Changes Since Our Last Review

Since our last look in 2010, Pentaho’s open source reporting offerings have improved significantly, with more improvements to its open source reporting products than either Jaspersoft or BIRT.

Between the 3.5 version of 2010, and the 4.1 version of the Pentaho BI Suite in 2012, here are some of the changes we noticed:

  • The stability of the Report Designer has greatly improved. In 2010, much of our frustration with the Pentaho Report Designer was from the instability and poor performance of the tool. This time around, however, we experienced no issues: no crashes, and report generation performance was on par with the report designers of BIRT and JasperReports.
  • The report creation wizard in the Pentaho Report Designer has been improved greatly and is now quite useful for both novices and experienced report developers. You can take a report design created by the wizard, further refine it with the typical editing functionality of the Pentaho Report Designer, and then even go back into the wizard to make additional changes like adding columns. This gives even the experienced report author a leg-up in creating reports, as you can quickly get started with the wizard, eliminating some of the tedious up-front work, and then later add to and refine the design. While this wizard is not capable of creating very complex reports, and is limited to grouped listing and detail reports, it is far better than Jaspersoft’s wizard (which does not help with creating aggregates for group sections) and BIRT which does not even have a wizard.
  • The Pentaho Report Designer now makes it very easy to set up connectivity to a wide variety of data sources, putting it on par with Jaspersoft and ahead of BIRT. It provides guidance on connecting to nearly 40 databases via JDBC (see screenshot).
  • pentaho-image001

    Figure 1 - Pentaho Connectivity

     

    Of note, however, is that open-source Pentaho cannot connect to Hadoop Hive directly, unlike BIRT and Jaspersoft; instead you need to access Hive with Pentaho Data Integration, either via the Pentaho BI Server or by separately installing and configuring the Pentaho Kettle Data Integration engine. Direct access to Hive, without using Pentaho Data Integration, is available in Pentaho’s commercial products.

     

  • Pentaho has changed the license of some portions of the BI Suite from the GNU Lesser Public License to the Apache license. This makes it easier to incorporate Pentaho within commercial products.

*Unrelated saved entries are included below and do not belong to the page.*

-- ==== Sys2Proof/Machine/Flags.lean ====
section
/-! DEFINITION. Status codes (R16), the order of refusals (R18), and the kind and reset severity of every event source (R534 to
R536). -/

namespace Sys2Proof.Machine

/-- The code of a status (R16). -/
def Status.code : Status → Nat
  | .done => 0x00
  | .queued => 0x01
  | .lateReject => 0x10
  | .lateAligned => 0x11
  | .lateNow => 0x12
  | .conflict => 0x20
  | .notArmed => 0x21
  | .aborted => 0x22
  | .settleLate => 0x23
  | .throttled => 0x30
  | .policed => 0x31
  | .badObject => 0x40
  | .badVersion => 0x41
  | .malformed => 0x42
  | .parseDeep => 0x43
  | .safetyHold => 0x50
  | .notActive => 0x51
  | .fenced => 0x52
  | .presenceNeeded => 0x60
  | .signatureFail => 0x61
  | .writeWindow => 0x62
  | .internal => 0x70

/-- Position of a refusal in the order of R18; a status that is no refusal of that list comes last. -/
def Status.rank : Status → Nat
  | .malformed => 1
  | .parseDeep => 2
  | .badVersion => 3
  | .badObject => 4
  | .presenceNeeded => 5
  | .signatureFail => 6
  | .notActive => 7
  | .safetyHold => 8
  | .fenced => 9
  | .writeWindow => 10
  | .policed => 11
  | .conflict => 12
  | .lateReject => 13
  | .throttled => 14
  | _ => 15

/-- The first refusal in the order of R18 among the conditions that hold; none when none holds. -/
def firstRefusal : List (Bool × Status) → Option Status
  | [] => none
  | (true, st) :: r =>
    match firstRefusal r with
    | none => some st
    | some st' => if st.rank ≤ st'.rank then some st else some st'
  | (false, _) :: r => firstRefusal r

/-- The severities of R539. -/
abbrev sevIgnore : Nat := 0
abbrev sevLog : Nat := 1
abbrev sevNotify : Nat := 2
abbrev sevDegrade : Nat := 3
abbrev sevResign : Nat := 4
abbrev sevQuench : Nat := 5

/-! Source numbers of R536. -/

def srcTile (t k : Nat) : Nat := 6 * t + k
def srcDom (d k : Nat) : Nat := 576 + 4 * d + k

/-- Does R536 name the source? -/
def srcNamed (n : Nat) : Bool :=
  decide (n < 624) || (decide (632 ≤ n) && decide (n ≤ 641)) || (decide (696 ≤ n) && decide (n ≤ 701)) ||
  (decide (744 ≤ n) && decide (n ≤ 753)) || (decide (768 ≤ n) && decide (n ≤ 792)) ||
  (decide (800 ≤ n) && decide (n ≤ 839)) || (decide (864 ≤ n) && decide (n ≤ 869)) ||
  (decide (928 ≤ n) && decide (n ≤ 931)) || (decide (960 ≤ n) && decide (n ≤ 991))

/-- Is the source's cause a condition (R535, R536)? -/
def srcCondition (n : Nat) : Bool :=
  if n < 576 then decide (n % 6 ∈ [1, 2, 3, 5])
  else if n < 608 then decide ((n - 576) % 4 ≤ 2)
  else decide (n ∈ [613, 614, 615, 632, 633, 634, 637, 639, 698, 700, 744, 745, 748, 752] ++
    [771, 772, 773, 774, 775, 776, 777, 779, 780, 781, 782, 791, 792, 804, 805, 806, 928, 929, 930])

/-- The severity of a source after reset (R536); a reserved source has IGNORE. -/
def resetSeverity (n : Nat) : Nat :=
  if n < 576 then (if n % 6 = 0 then sevLog else if n % 6 = 3 ∨ n % 6 = 5 then sevResign else sevNotify)
  else if n < 608 then
    (if (n - 576) % 4 = 1 then sevResign else if (n - 576) % 4 = 3 then sevLog else sevNotify)
  else if n ∈ [613, 804, 805, 867, 928, 929] then sevResign
  else if n ∈ [609, 612, 616, 617, 618, 619, 620, 635, 640, 641, 697, 701] ++
    [786, 787, 789, 801, 864, 866, 868, 931] then sevLog
  else if srcNamed n then sevNotify
  else sevIgnore

/-- The resignation cause of R446 that a source's RESIGN gives (R536). -/
def resignCause (n : Nat) : Nat :=
  if n = 928 then 0x01
  else if 576 ≤ n ∧ n < 608 ∧ (n - 576) % 4 = 1 then 0x02
  else if n = 805 then 0x03
  else if n < 576 ∧ n % 6 = 3 then 0x04
  else if n < 576 ∧ n % 6 = 5 then 0x05
  else if n = 804 then 0x06
  else if n = 929 then 0x07
  else 0x08

end Sys2Proof.Machine
end

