-- ==== Sys2Proof/Machine/Matrix.lean ====
section
/-! DEFINITION. The fast matrix: its regions, the bursts that it takes, the order of its grants, its default target and the memory errors
(R591 to R599, R604, R605). -/

namespace Sys2Proof.Machine

open Reg

/-! ### Regions and bursts (R591, R593, R597 to R599) -/

/-- The regions of R597 as base, size and row of R593; the remap window is the boot ROM or the working SRAM (R598). -/
def mtxRegions (remap : Bool) : List (Nat × Nat × Nat) :=
  [if remap then (0, 0x200000, 1) else (0, 0x40000, 0), (0x02000000, 0x40000, 0), (0x04000000, 0x200000, 1),
   (0x0100000000, 0xC00000, 2), (0x0110000000, 0x400000, 3), (0x0120000000, 0x200000, 4), (0x0130000000, 0xC00000, 5),
   (0x0140000000, 0x100000, 6), (0x0150000000, 0x400000, 7), (0x0160000000, 0xC0000, 8), (0x0170000000, 0x40000, 9),
   (0x0200000000, 0x1000000, 10)]

/-- The region of R597 that holds an address; none in a hole. -/
def mtxRegion (remap : Bool) (a : Nat) : Option (Nat × Nat × Nat) :=
  (mtxRegions remap).find? (fun r => decide (r.1 ≤ a) && decide (a < r.1 + r.2.1))

/-- Masters that may read and write each region, bit k for code k (R593). -/
def mtxReads : List Nat := [0x08, 0x2C, 0x2D, 0x2D, 0x2D, 0x2C, 0x3C, 0x28, 0x0C, 0x2D, 0x08]
def mtxWrites : List Nat := [0x00, 0x5E, 0x4C, 0x4C, 0x4C, 0x4C, 0x5C, 0x48, 0x0C, 0x0F, 0x08]

/-- R591: 1 to 8 beats from a 64 B boundary, across neither a 4 KiB boundary nor the end of the region. -/
def MtxReq.formed (r : MtxReq) (base size : Nat) : Bool :=
  let n := r.beats.length
  decide (1 ≤ n) && decide (n ≤ 8) && decide (r.addr % 64 = 0) && decide (r.addr % 4096 + 64 * n ≤ 4096) && decide (r.addr + 64 * n ≤ base + size)

/-- The target of a burst: a region, or 11 for the default target (R593, R599). -/
def MtxReq.target (remap : Bool) (r : MtxReq) : Nat :=
  match mtxRegion remap r.addr with
  | some (base, size, k) =>
    if r.formed base size && bit ((if r.write then mtxWrites else mtxReads).getD k 0) r.master then k else 11
  | none => 11

/-! ### Grants (R595) -/

/-- Of two waiting bursts the one with the smaller key is granted: the calendar sequencer, then the aged, then the rest, by rank;
`past` cycles have passed since the waits were counted. -/
def MtxReq.key (age past : Nat) (r : MtxReq) : Nat :=
  (if r.master = 0 then 0 else if age ≤ r.waited + past then 8 else 16) + r.master

/-- The burst that a target grants next; of equal ones the first issued (R594). -/
def nextGrant (age past : Nat) (l : List MtxReq) : Option MtxReq :=
  l.foldl (fun b r => match b with
    | none => some r
    | some x => if r.key age past < x.key age past then some r else b) none

/-- The order in which a target grants n waiting bursts, with the cycle in which each ends; a granted burst takes a cycle a beat (R591,
R595). -/
def grants (age : Nat) : Nat → Nat → List MtxReq → List (Nat × MtxReq)
  | 0, _, _ => []
  | n + 1, past, l =>
    match nextGrant age past l with
    | none => []
    | some r => (past + r.beats.length, r) :: grants age n (past + r.beats.length) (l.erase r)

/-- The bursts at one target in the order in which it ends them: a granted burst finishes first (R595). -/
def targetTimes (age : Nat) (l : List MtxReq) : List (Nat × MtxReq) :=
  let g := l.filter (fun r => r.delivered.isSome)
  let w := l.filter (fun r => r.delivered.isNone)
  let past := (g.map (fun r => r.beats.length - r.delivered.getD 0)).foldl (· + ·) 0
  g.map (fun r => (past, r)) ++ grants age w.length past w

def targetOrder (age : Nat) (l : List MtxReq) : List MtxReq := (targetTimes age l).map Prod.snd

/-- Put a burst among others by the cycle in which it ends. -/
def insertTime (x : Nat × MtxReq) : List (Nat × MtxReq) → List (Nat × MtxReq)
  | [] => [x]
  | y :: l => if y.1 ≤ x.1 then y :: insertTime x l else x :: y :: l

/-- The bursts at all targets in the order in which they end. -/
def matrixOrder (age : Nat) (remap : Bool) (l : List MtxReq) : List MtxReq :=
  (((List.range 12).flatMap (fun k => targetTimes age (l.filter (fun r => decide (r.target remap = k))))).foldl (fun m x => insertTime x m) []).map
    Prod.snd

/-- Two bursts of one master with the same ID. -/
def MtxReq.sameId (a b : MtxReq) : Bool := decide (a.master = b.master) && decide (a.id = b.id)

/-- Of the bursts that have ended (`ended`, in that order) the next that may be answered: none of its master and ID was issued before it and
is not yet answered (R594); `open'` are those not yet answered, in the order of issue. -/
def nextAnswer (open' ended : List MtxReq) : Option MtxReq := ended.find? (fun r => decide (open'.find? r.sameId = some r))

/-- The order of n answers. -/
def answerOrder : Nat → List MtxReq → List MtxReq → List MtxReq
  | 0, _, _ => []
  | n + 1, open', ended =>
    match nextAnswer open' ended with
    | none => []
    | some r => r :: answerOrder n (open'.erase r) (ended.erase r)

/-- R606: what is left of a burst of a reset master carries no byte enables. -/
def MtxReq.disable (r : MtxReq) : MtxReq :=
  let d := r.delivered.getD 0
  { r with beats := r.beats.take d ++ (r.beats.drop d).map (fun b => { b with en := 0 }) }

/-! ### Errors (R599, R604) -/

/-- The default target's record of an access of master m (R599, R610). -/
def State.defaultTarget (s : State) (m : Nat) (write : Bool) (hi lo : Nat) : State :=
  let s := (s.setReg MTX_ERR_LO_ADDR_LO 0 lo).setReg MTX_ERR_HI_ADDR_HI 0 hi
  let s := (s.setReg MTX_ERR_HI_MASTER 0 m).setFlag MTX_ERR_HI_WRITE 0 write
  (s.inc MTX_CNT1_DEFAULT).raise 865

/-- An SRAM error at an internal address, corrected or not (R604). (DESIGN CHOICE, log 64.) -/
def State.eccError (s : State) (addr : Nat) (corrected : Bool) : State :=
  if corrected then (s.inc MTX_CNT0_CORRECTED).raise 866
  else ((s.inc MTX_CNT0_UNCORR).setReg MTX_ECC_ADDR_ADDR 0 (addr / 64)).raise 867

def State.modMtx (s : State) (f : Mtx → Mtx) : State := { s with mtx := f s.mtx }

/-- R605: the supervisor takes a bus-error exception. (DESIGN CHOICE, log 124.) -/
def State.superError (s : State) : State := s.modMtx (fun m => { m with superErr := m.superErr + 1 })

/-- Internal addresses of a plan slot and of a pool entry (R237, R280). -/
def planAddr (n : Nat) : Nat := 0x0100000000 + n * 0xC000
def poolAddr (i : Nat) : Nat := 0x0110000000 + 16 * i

def inEdits (w : Nat) : Bool := decide (0x24000000 ≤ w) && decide (w < 0x24040000)

/-- An uncorrectable word in the n bytes from a on. -/
def State.badIn (s : State) (a n : Nat) : Option (Nat × Nat) :=
  s.mtx.bad.find? (fun w => decide (a / 8 ≤ w.1) && decide (w.1 < (a + n + 7) / 8))

/-- An uncorrectable word in the blocks of edit e. -/
def State.badEdit (s : State) (e : Nat) : Option (Nat × Nat) := s.mtx.bad.find? (fun w => inEdits w.1 && decide (w.2 = e))

/-- A word turns out uncorrectable; which edit a block of the edit store belongs to is a free value. (DESIGN CHOICE, log 124.) -/
def State.spoil (s : State) (addr : Nat) : State :=
  let w := addr / 8
  if s.mtx.bad.any (fun p => decide (p.1 = w)) then s
  else if inEdits w then ((s.takeFree 12).2).modMtx (fun m => { m with bad := m.bad ++ [(w, (s.takeFree 12).1)] })
  else s.modMtx (fun m => { m with bad := m.bad ++ [(w, 0)] })

/-- The n bytes from a on are written: their words are whole again (R604). -/
def State.heal (s : State) (a n : Nat) : State :=
  s.modMtx (fun m => { m with bad := m.bad.filter (fun w => !(decide (a / 8 ≤ w.1) && decide (w.1 < (a + n + 7) / 8))) })

/-- Edit e is stored in other blocks, or released (R244). -/
def State.healEdit (s : State) (e : Nat) : State :=
  s.modMtx (fun m => { m with bad := m.bad.filter (fun w => !(inEdits w.1 && decide (w.2 = e))) })

end Sys2Proof.Machine
end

As of this writing, this mainly impacts the Pentaho Integration and some analysis components, not the reporting components.  If Pentaho continues this trend with its reporting components, we would consider this a favorable development.
  • Although we are not covering the BI Servers in much detail within this write-up, in our 2010 we mentioned how much we liked the Ad-Hoc Query and Reporting functionality built into the Pentaho BI Server, as it was the only open source suite to provide this functionality. This has changed, though, in 2012. Both the OLAP Viewer (JPivot) and the “Web Ad-Hoc Query and Reporting” in the Pentaho BI Server have reached the end of the line. You can still use them, however, via nags built into the user interface of the User Console, Pentaho has put users and developers on notice that these components are not going to be enhanced further and may be completely removed from the Server in future releases.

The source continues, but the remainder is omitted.